### Exercise input
-- ==== Sys2Proof/Machine/Ops.lean ====
section
/-! DEFINITION. The named operations over the buffers and the registers: bytes and words of memory (20_memory.md R50 to R58),
a command's completion with its results or its error (40_host_access.md R96, 60_exceptions.md R159), acceptance (R92) and
the two resets (70_reset_and_hazards.md R177, R178). The block has no trap entry and no return from one (R164, R165): an
error is one of the two outcomes of `complete`. -/

namespace Sys2Proof.Machine

/-! ### The address map (R50) -/

/-- The base of the IN_BUF window (R50). -/
abbrev inBase : Nat := 0x4000

/-- The base of the OUT_BUF window (R50). -/
abbrev outBase : Nat := 0x8000

/-- The base of the CORR_BUF window (R50). -/
abbrev corrBase : Nat := 0xC000

/-- R50: the implemented bytes of the three buffers. MAX_BITS is a multiple of 32, so a word is implemented whole. -/
def implemented (p : Config.Params) (a : Nat) : Bool :=
  (inBase ≤ a && a < inBase + p.maxBits / 8) || (outBase ≤ a && a < outBase + p.maxBits / 8) ||
    (corrBase ≤ a && a < corrBase + 4 * p.maxCorr)

/-! ### Bytes -/

/-- The byte listed at an address. -/
def findCell : List Host.Cell → Nat → Option Byte
  | [], _ => none
  | c :: cs, a => if c.1 = a then some c.2 else findCell cs a

/-- Put a byte in its place in a list of rising addresses. -/
def putCell (a : Nat) (b : Byte) : List Host.Cell → List Host.Cell
  | [] => [(a, b)]
  | c :: cs => if a < c.1 then (a, b) :: c :: cs else if c.1 = a then (a, b) :: cs else c :: putCell a b cs

/-- What an unlisted address reads as, where that is a known byte: 0 in OUT_BUF and CORR_BUF once a completion has
written them whole (R56, R57). `none`: the reset left the byte unspecified (R47) and nothing has written it. -/
def Memory.unlisted? (m : Memory) (a : Nat) : Option Byte :=
  if a < outBase then none else match m.outEpoch with
    | some _ => none
    | none => some 0#8

/-- What an unlisted address reads as: the known byte, or the free byte of the reset that left it unspecified (U2). -/
def Memory.unlisted (m : Memory) (a : Nat) : Byte :=
  if a < outBase then Config.freeByte m.inEpoch a else match m.outEpoch with
    | some d => Config.freeByte d a
    | none => 0#8

/-- The byte at an address of the buffers. -/
def Memory.byteAt (m : Memory) (a : Nat) : Byte := (findCell m.cells a).getD (m.unlisted a)

/-- Write a byte, keeping the canonical form: a byte equal to what an unlisted address reads as is not listed. -/
def Memory.putByte (m : Memory) (a : Nat) (b : Byte) : Memory :=
  { m with cells := if m.unlisted? a = some b then m.cells.filter (·.1 ≠ a) else putCell a b m.cells }

/-- The addresses of a list of cells rise strictly, all of them above a bound. -/
def risingFrom (lo : Nat) : List Host.Cell → Bool
  | [] => true
  | c :: cs => decide (lo ≤ c.1) && risingFrom (c.1 + 1) cs

/-- The canonical form: addresses strictly rising, no entry equal to what an unlisted address reads as. -/
def Memory.wf (m : Memory) : Bool :=
  risingFrom 0 m.cells && m.cells.all (fun c => decide (m.unlisted? c.1 ≠ some c.2))

/-- The byte at an address of the block's memory; a byte that is not implemented reads 0 (R58). -/
def readByte (s : State) (a : Nat) : Byte := if implemented s.params a then s.mem.byteAt a else 0#8

/-! ### Words: byte lane `k` carries bits 8k+7:8k (R53) -/

/-- Byte lane `k` of a word. -/
def lane (v : Word) (k : Nat) : Byte := v.extractLsb' (8 * k) 8

/-- A word from its four byte lanes, lane 3 first. -/
def ofLanes (b3 b2 b1 b0 : Byte) : Word := (b3 ++ b2 ++ b1 ++ b0 : BitVec 32)

/-- The word at a word address; a word that is not implemented reads 0 (R58). -/
def readWord (s : State) (a : Nat) : Word :=
  ofLanes (readByte s (a + 3)) (readByte s (a + 2)) (readByte s (a + 1)) (readByte s a)

/-- Write a word as its four bytes. -/
def Memory.putWord (m : Memory) (a : Nat) (v : Word) : Memory :=
  (((m.putByte a (lane v 0)).putByte (a + 1) (lane v 1)).putByte (a + 2) (lane v 2)).putByte (a + 3) (lane v 3)

/-- The listed cells of consecutive words from address `a`, where an unlisted byte reads 0. -/
def wordCells (a : Nat) : List Word → List Host.Cell
  | [] => []
  | v :: vs =>
    ([(a, lane v 0), (a + 1, lane v 1), (a + 2, lane v 2), (a + 3, lane v 3)].filter (fun c => decide (c.2 ≠ 0#8))) ++
      wordCells (a + 4) vs

/-! ### Packing (R54, R76) -/

/-- R77's sum: a bit sequence read as a number, its first bit the highest. -/
def bitsToNat (b : Bits) : Nat := b.foldl (fun acc x => 2 * acc + x.toNat) 0

/-- The word whose bit 31 − j is bit j of the sequence (R54), bits after its end 0. -/
def packWord (b : Bits) : Word := BitVec.ofNat 32 (bitsToNat ((b ++ List.replicate 32 false).take 32))

/-- The first `k` buffer words of a bit sequence (R54), bits after its end 0. -/
def packWords : Nat → Bits → List Word
  | 0, _ => []
  | k + 1, b => packWord b :: packWords k (b.drop 32)

/-- R76: `entry = block_index · 2^16 + position`. -/
def corrEntry (c : Nat × Nat) : Word := BitVec.ofNat 32 (c.1 * 2 ^ 16 + c.2)

/-- R56, R57: a completion writes all of OUT_BUF and CORR_BUF: the outputs, and 0 in every later bit and entry. -/
def Memory.putResults (p : Config.Params) (out : Bits) (corr : List (Nat × Nat)) (m : Memory) : Memory :=
  { inEpoch := m.inEpoch
    outEpoch := none
    cells := m.cells.filter (fun c => decide (c.1 < outBase)) ++
      (wordCells outBase (packWords (p.maxBits / 32) out) ++ wordCells corrBase ((corr.map corrEntry).take p.maxCorr)) }

/-- R178: OUT_BUF and CORR_BUF become unspecified, IN_BUF keeps its contents. -/
def Memory.dropResults (d : Nat) (m : Memory) : Memory :=
  { inEpoch := m.inEpoch, outEpoch := some d, cells := m.cells.filter (fun c => decide (c.1 < outBase)) }

/-! ### Completion (R96, R159) -/

/-- R96, the Ok case: output buffers, result registers, error registers 0. -/
def storeOutput (o : CmdOutput) (s : State) : State :=
  { s with
    mem := s.mem.putResults s.params o.out o.corr
    outLen := BitVec.ofNat 32 o.out.length
    corrCount := BitVec.ofNat 32 o.corr.length
    rem := o.rem
    remLen := BitVec.ofNat 32 o.remLen
    errCode := 0
    errBlock := 0
    errSyndrome := 0
    errN := 0
    errLen := 0 }

/-- R159: no output of any kind, and the error with its fields. -/
def storeError (e : CmdError) (s : State) : State :=
  { s with
    mem := s.mem.putResults s.params [] []
    outLen := 0
    corrCount := 0
    rem := 0
    remLen := 0
    errCode := errCodeOf e.kind
    errBlock := BitVec.ofNat 32 e.block
    errSyndrome := BitVec.ofNat 32 e.syndrome
    errN := BitVec.ofNat 32 e.n
    errLen := BitVec.ofNat 32 e.len }

/-- The buffers and registers a completion writes. -/
def storeResult (r : CmdResult) (s : State) : State :=
  match r with
  | .ok o => storeOutput o s
  | .error e => storeError e s

/-- R96: the completion of a command, all of its writes in one step. -/
def complete (r : CmdResult) (s : State) : State := endOfCommand (resultFlags r (storeResult r s))

/-- R161: the completion of a word that is no command. No operand is read and every error field is 0. -/
def illegalCommand : CmdResult := .error { kind := .illegalCommand }

/-! ### Acceptance (R92) and the resets (R177, R178) -/

/-- R92: the written word is held as the accepted command. -/
def acceptCommand (w : Word) (s : State) : State := acceptFlags { s with pending := some w }

/-- The assignments of both resets to every register and to `pending` (R177, R178). -/
def clearRegisters (s : State) : State :=
  { s with
    ctrlIe := false, busy := false, done := false, err := false, valid := false, corrected := false
    busyViol := false, pending := none, n := 0, inLen := 0, outLen := 0, corrCount := 0, rem := 0, remLen := 0
    errCode := 0, errBlock := 0, errSyndrome := 0, errN := 0, errLen := 0 }

/-- R177: the power-on reset. All three buffers hold the free bytes of a fresh draw. -/
def powerOnReset (s : State) : State :=
  { clearRegisters s with
    mem := { inEpoch := s.draws, outEpoch := some s.draws, cells := [] }
    draws := s.draws + 1 }

/-- R178: the soft reset. IN_BUF is unchanged, OUT_BUF and CORR_BUF hold the free bytes of a fresh draw. -/
def softReset (s : State) : State :=
  { clearRegisters s with mem := s.mem.dropResults s.draws, draws := s.draws + 1 }

/-- Place a command word where the engine's next step takes it, as its acceptance does (R92), and give the engine the next
turn (log entry 6). -/
def placeCommand (w : Word) (s : State) : State :=
  { acceptCommand w s with turns := .engine :: s.turns }

end Sys2Proof.Machine
end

### Task goal
From the listing above, return the lines starting at the one with "written them whole" and ending at the one with "unspecified (U2). -/", both kept, exactly as they appear and nothing more.

### Response box
written them whole (R56, R57). `none`: the reset left the byte unspecified (R47) and nothing has written it. -/
def Memory.unlisted? (m : Memory) (a : Nat) : Option Byte :=
  if a < outBase then none else match m.outEpoch with
    | some _ => none
    | none => some 0#8

/-- What an unlisted address reads as: the known byte, or the free byte of the reset that left it unspecified (U2). -/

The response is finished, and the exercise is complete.